*TASK TO CARRY OUT*:
Copy exactly the lines of the material below that run from the one containing "i) = .accept i" through the one containing "decode 0x00121016#32 = .accept". Copy no other lines.

☆ ☆ ☆ ☆

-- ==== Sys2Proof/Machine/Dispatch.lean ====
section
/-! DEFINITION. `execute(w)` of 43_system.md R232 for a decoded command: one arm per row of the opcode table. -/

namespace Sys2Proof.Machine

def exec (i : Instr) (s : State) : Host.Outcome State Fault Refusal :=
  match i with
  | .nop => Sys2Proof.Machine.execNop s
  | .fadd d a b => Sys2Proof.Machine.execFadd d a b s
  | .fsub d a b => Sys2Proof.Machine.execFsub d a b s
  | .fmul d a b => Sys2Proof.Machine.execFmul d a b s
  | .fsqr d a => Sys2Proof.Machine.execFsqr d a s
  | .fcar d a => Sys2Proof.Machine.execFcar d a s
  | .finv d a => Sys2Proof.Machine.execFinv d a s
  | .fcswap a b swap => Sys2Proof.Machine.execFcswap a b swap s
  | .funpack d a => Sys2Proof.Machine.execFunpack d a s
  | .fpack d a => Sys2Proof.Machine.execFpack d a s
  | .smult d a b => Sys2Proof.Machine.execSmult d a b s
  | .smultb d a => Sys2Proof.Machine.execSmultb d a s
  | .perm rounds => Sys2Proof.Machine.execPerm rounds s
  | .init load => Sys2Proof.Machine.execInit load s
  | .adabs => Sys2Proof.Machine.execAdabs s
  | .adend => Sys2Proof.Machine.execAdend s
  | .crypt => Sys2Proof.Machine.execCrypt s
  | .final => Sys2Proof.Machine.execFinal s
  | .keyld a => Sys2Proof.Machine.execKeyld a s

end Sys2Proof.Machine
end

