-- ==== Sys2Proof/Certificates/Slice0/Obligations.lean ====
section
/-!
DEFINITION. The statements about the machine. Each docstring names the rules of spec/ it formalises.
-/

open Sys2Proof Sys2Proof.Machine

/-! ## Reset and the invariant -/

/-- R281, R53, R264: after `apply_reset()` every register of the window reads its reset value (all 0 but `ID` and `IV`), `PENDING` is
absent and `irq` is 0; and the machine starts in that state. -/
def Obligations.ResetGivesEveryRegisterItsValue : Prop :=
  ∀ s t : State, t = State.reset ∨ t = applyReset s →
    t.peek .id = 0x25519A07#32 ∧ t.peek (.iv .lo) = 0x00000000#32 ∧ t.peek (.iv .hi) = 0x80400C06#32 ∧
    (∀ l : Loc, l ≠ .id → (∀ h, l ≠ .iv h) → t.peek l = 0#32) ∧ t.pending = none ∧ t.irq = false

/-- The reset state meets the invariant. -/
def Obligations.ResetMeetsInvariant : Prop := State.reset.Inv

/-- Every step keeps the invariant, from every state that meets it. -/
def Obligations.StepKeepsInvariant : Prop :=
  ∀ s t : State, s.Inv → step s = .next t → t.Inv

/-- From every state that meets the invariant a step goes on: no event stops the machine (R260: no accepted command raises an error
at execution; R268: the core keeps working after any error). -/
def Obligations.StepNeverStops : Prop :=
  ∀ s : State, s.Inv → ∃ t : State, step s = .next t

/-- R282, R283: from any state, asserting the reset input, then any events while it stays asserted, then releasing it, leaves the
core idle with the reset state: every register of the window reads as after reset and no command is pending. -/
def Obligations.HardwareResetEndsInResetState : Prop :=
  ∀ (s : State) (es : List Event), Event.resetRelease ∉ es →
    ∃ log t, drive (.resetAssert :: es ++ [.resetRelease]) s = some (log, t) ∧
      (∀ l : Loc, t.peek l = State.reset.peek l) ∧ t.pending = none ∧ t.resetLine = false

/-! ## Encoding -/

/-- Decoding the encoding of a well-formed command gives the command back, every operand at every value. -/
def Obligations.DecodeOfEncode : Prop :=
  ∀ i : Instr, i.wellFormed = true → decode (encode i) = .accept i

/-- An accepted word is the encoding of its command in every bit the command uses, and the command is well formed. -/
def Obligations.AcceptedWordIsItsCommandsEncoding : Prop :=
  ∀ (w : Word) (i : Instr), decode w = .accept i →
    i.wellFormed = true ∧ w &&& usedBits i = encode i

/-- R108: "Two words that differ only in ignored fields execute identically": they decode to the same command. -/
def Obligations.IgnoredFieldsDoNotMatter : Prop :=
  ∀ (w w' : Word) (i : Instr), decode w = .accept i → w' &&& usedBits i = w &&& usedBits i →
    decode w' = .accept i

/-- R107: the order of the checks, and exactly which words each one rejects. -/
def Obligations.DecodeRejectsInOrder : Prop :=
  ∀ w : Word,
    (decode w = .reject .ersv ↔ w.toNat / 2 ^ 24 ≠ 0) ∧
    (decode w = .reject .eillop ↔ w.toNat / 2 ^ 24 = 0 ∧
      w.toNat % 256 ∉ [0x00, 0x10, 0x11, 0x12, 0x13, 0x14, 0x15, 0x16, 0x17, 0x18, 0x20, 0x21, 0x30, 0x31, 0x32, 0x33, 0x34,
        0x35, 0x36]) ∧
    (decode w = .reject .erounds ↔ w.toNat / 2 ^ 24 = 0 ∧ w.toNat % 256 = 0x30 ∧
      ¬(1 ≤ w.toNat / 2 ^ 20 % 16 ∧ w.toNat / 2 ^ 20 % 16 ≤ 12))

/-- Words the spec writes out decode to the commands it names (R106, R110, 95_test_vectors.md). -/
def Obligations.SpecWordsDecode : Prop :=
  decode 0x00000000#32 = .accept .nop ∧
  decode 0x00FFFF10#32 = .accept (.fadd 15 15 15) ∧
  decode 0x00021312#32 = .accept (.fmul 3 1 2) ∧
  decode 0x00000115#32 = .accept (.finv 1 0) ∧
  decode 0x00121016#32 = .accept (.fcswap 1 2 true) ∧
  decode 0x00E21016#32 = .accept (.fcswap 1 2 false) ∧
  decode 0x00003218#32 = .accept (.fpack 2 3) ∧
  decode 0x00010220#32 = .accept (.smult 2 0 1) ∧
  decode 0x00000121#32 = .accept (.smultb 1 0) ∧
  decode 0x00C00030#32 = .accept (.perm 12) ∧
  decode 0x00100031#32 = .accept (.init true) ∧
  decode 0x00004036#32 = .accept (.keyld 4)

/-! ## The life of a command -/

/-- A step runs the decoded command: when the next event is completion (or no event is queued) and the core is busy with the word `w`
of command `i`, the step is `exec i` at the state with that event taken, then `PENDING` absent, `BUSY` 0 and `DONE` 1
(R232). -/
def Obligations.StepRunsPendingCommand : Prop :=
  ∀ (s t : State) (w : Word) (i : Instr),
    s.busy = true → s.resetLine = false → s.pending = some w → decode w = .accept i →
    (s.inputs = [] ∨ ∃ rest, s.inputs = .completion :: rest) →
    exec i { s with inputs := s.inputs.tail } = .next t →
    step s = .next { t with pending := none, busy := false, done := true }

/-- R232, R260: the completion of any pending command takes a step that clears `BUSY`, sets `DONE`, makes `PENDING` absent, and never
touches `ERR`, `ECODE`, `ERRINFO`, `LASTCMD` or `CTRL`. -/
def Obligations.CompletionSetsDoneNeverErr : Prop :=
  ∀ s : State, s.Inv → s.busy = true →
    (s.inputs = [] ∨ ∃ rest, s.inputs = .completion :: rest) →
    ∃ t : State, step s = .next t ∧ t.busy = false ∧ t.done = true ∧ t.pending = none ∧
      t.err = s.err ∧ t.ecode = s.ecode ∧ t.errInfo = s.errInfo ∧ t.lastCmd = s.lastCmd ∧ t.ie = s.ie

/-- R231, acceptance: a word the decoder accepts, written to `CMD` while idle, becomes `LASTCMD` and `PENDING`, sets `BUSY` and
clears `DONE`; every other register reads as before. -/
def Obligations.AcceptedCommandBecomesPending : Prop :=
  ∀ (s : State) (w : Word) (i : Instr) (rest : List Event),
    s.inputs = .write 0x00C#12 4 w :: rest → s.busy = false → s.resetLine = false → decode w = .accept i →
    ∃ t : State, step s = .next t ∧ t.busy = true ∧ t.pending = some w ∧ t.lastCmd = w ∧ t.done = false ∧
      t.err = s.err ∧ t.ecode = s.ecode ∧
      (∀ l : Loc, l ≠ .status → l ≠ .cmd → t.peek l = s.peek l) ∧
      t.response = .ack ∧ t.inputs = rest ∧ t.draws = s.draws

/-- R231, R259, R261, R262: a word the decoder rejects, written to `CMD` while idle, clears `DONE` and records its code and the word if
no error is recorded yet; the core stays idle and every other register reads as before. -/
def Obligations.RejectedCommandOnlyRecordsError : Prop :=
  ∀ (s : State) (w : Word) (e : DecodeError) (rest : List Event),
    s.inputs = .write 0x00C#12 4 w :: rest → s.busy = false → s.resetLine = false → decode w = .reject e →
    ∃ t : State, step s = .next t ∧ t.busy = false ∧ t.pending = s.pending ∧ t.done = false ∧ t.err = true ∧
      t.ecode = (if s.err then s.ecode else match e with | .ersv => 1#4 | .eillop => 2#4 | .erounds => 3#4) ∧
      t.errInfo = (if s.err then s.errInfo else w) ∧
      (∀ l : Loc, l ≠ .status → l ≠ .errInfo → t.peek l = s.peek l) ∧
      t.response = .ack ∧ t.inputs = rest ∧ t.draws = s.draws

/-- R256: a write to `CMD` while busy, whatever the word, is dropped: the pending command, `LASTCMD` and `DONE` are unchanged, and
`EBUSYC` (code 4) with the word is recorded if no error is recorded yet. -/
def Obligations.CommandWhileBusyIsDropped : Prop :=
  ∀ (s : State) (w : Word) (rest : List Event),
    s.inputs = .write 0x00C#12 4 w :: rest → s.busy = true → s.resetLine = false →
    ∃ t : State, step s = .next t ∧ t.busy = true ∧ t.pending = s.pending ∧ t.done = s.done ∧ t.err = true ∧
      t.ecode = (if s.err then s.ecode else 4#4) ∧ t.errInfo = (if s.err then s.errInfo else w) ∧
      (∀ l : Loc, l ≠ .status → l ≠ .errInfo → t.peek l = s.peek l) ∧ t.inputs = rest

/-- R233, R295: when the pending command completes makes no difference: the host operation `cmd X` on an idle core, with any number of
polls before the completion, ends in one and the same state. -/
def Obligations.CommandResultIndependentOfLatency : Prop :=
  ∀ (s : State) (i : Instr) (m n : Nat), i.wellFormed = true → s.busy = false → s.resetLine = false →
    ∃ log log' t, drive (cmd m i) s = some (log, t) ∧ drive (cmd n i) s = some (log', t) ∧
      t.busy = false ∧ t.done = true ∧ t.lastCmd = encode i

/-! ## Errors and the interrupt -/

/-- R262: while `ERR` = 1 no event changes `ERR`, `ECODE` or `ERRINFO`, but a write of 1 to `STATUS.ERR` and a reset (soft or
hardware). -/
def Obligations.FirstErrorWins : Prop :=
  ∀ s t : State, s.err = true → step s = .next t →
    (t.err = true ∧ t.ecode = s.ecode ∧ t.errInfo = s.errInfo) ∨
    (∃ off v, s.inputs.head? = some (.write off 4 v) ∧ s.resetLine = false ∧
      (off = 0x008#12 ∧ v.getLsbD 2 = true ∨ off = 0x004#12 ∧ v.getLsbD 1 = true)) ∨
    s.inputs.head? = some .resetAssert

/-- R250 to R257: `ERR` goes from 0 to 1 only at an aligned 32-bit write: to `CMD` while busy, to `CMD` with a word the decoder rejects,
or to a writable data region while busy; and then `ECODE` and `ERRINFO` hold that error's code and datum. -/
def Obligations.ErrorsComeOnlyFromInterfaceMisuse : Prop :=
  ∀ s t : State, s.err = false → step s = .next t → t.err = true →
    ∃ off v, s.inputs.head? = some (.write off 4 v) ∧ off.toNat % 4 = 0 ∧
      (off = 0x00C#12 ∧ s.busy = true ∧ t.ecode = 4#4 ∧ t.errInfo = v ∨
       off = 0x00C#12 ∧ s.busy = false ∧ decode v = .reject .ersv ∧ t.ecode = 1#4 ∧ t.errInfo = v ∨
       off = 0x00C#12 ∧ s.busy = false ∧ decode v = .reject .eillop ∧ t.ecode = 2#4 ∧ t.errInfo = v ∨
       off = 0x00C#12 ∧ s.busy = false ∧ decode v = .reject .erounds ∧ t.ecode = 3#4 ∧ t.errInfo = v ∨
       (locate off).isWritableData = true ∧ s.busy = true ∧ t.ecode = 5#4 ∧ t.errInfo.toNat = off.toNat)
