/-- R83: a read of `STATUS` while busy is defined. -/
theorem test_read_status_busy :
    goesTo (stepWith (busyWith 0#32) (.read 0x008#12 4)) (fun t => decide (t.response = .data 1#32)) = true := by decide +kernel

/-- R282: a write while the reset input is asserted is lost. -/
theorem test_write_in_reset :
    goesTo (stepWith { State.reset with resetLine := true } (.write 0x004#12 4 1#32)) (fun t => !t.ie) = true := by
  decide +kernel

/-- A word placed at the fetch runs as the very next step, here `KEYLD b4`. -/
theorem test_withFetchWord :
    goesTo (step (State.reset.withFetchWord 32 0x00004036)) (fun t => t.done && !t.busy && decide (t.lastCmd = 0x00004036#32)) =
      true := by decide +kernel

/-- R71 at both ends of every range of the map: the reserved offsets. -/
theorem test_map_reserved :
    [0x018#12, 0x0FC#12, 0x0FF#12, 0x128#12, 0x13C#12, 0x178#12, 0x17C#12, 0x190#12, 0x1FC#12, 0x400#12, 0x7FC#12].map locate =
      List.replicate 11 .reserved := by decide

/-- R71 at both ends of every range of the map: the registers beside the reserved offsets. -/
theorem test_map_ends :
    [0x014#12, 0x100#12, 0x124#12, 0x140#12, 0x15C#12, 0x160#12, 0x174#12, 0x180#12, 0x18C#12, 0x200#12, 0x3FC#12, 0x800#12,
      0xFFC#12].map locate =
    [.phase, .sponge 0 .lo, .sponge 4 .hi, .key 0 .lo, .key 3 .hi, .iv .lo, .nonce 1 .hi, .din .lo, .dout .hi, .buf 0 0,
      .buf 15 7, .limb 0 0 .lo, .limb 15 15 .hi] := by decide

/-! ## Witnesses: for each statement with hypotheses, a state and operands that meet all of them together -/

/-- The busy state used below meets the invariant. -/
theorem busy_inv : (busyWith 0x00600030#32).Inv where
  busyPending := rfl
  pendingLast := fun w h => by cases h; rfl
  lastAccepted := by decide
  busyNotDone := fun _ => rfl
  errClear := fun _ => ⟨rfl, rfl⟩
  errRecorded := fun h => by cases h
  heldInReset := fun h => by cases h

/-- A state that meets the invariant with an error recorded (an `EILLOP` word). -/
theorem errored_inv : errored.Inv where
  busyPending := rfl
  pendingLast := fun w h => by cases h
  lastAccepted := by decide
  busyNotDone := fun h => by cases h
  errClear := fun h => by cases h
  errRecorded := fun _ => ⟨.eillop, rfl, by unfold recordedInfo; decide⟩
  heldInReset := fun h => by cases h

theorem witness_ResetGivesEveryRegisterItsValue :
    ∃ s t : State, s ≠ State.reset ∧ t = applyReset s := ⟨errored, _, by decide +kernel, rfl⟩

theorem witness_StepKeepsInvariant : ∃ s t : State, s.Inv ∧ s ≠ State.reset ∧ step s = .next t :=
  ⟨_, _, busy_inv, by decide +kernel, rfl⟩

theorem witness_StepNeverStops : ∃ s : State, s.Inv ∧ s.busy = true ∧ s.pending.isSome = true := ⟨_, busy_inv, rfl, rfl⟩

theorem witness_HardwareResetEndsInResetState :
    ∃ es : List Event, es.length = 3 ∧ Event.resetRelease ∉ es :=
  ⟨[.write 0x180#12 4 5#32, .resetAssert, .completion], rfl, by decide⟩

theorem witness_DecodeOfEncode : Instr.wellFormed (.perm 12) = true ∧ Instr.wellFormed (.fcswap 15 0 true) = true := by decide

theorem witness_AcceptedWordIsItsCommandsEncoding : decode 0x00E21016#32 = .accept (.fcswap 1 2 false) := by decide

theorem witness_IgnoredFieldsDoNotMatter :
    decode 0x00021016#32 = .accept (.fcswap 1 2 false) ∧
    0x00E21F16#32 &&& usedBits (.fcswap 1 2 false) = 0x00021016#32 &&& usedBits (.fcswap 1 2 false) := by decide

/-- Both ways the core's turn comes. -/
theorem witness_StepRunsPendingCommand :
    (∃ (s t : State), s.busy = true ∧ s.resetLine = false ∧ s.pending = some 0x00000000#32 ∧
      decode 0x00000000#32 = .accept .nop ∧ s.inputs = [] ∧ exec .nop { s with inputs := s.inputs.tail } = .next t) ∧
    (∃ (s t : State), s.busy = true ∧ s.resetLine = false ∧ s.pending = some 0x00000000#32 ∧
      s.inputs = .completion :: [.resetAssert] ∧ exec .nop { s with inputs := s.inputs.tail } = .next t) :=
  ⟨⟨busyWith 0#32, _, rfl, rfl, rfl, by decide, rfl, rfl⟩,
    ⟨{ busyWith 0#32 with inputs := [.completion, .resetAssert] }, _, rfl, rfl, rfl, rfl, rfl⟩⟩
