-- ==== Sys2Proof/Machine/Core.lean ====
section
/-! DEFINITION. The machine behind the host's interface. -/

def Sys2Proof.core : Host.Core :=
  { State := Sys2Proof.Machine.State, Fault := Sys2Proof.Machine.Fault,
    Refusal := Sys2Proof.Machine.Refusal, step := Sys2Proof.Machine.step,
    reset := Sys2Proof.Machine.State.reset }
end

☆ ☆ ☆ ☆

*ANSWER BOX*:
  ∀ i : Instr, i.wellFormed = true → decode (encode i) = .accept i

/-- An accepted word is the encoding of its command in every bit the command uses, and the command is well formed. -/
def Obligations.AcceptedWordIsItsCommandsEncoding : Prop :=
  ∀ (w : Word) (i : Instr), decode w = .accept i →
    i.wellFormed = true ∧ w &&& usedBits i = encode i

/-- R108: "Two words that differ only in ignored fields execute identically": they decode to the same command. -/
def Obligations.IgnoredFieldsDoNotMatter : Prop :=
  ∀ (w w' : Word) (i : Instr), decode w = .accept i → w' &&& usedBits i = w &&& usedBits i →
    decode w' = .accept i

/-- R107: the order of the checks, and exactly which words each one rejects. -/
def Obligations.DecodeRejectsInOrder : Prop :=
  ∀ w : Word,
    (decode w = .reject .ersv ↔ w.toNat / 2 ^ 24 ≠ 0) ∧
    (decode w = .reject .eillop ↔ w.toNat / 2 ^ 24 = 0 ∧
      w.toNat % 256 ∉ [0x00, 0x10, 0x11, 0x12, 0x13, 0x14, 0x15, 0x16, 0x17, 0x18, 0x20, 0x21, 0x30, 0x31, 0x32, 0x33, 0x34,
        0x35, 0x36]) ∧
    (decode w = .reject .erounds ↔ w.toNat / 2 ^ 24 = 0 ∧ w.toNat % 256 = 0x30 ∧
      ¬(1 ≤ w.toNat / 2 ^ 20 % 16 ∧ w.toNat / 2 ^ 20 % 16 ≤ 12))

/-- Words the spec writes out decode to the commands it names (R106, R110, 95_test_vectors.md). -/
def Obligations.SpecWordsDecode : Prop :=
  decode 0x00000000#32 = .accept .nop ∧
  decode 0x00FFFF10#32 = .accept (.fadd 15 15 15) ∧
  decode 0x00021312#32 = .accept (.fmul 3 1 2) ∧
  decode 0x00000115#32 = .accept (.finv 1 0) ∧
  decode 0x00121016#32 = .accept (.fcswap 1 2 true) ∧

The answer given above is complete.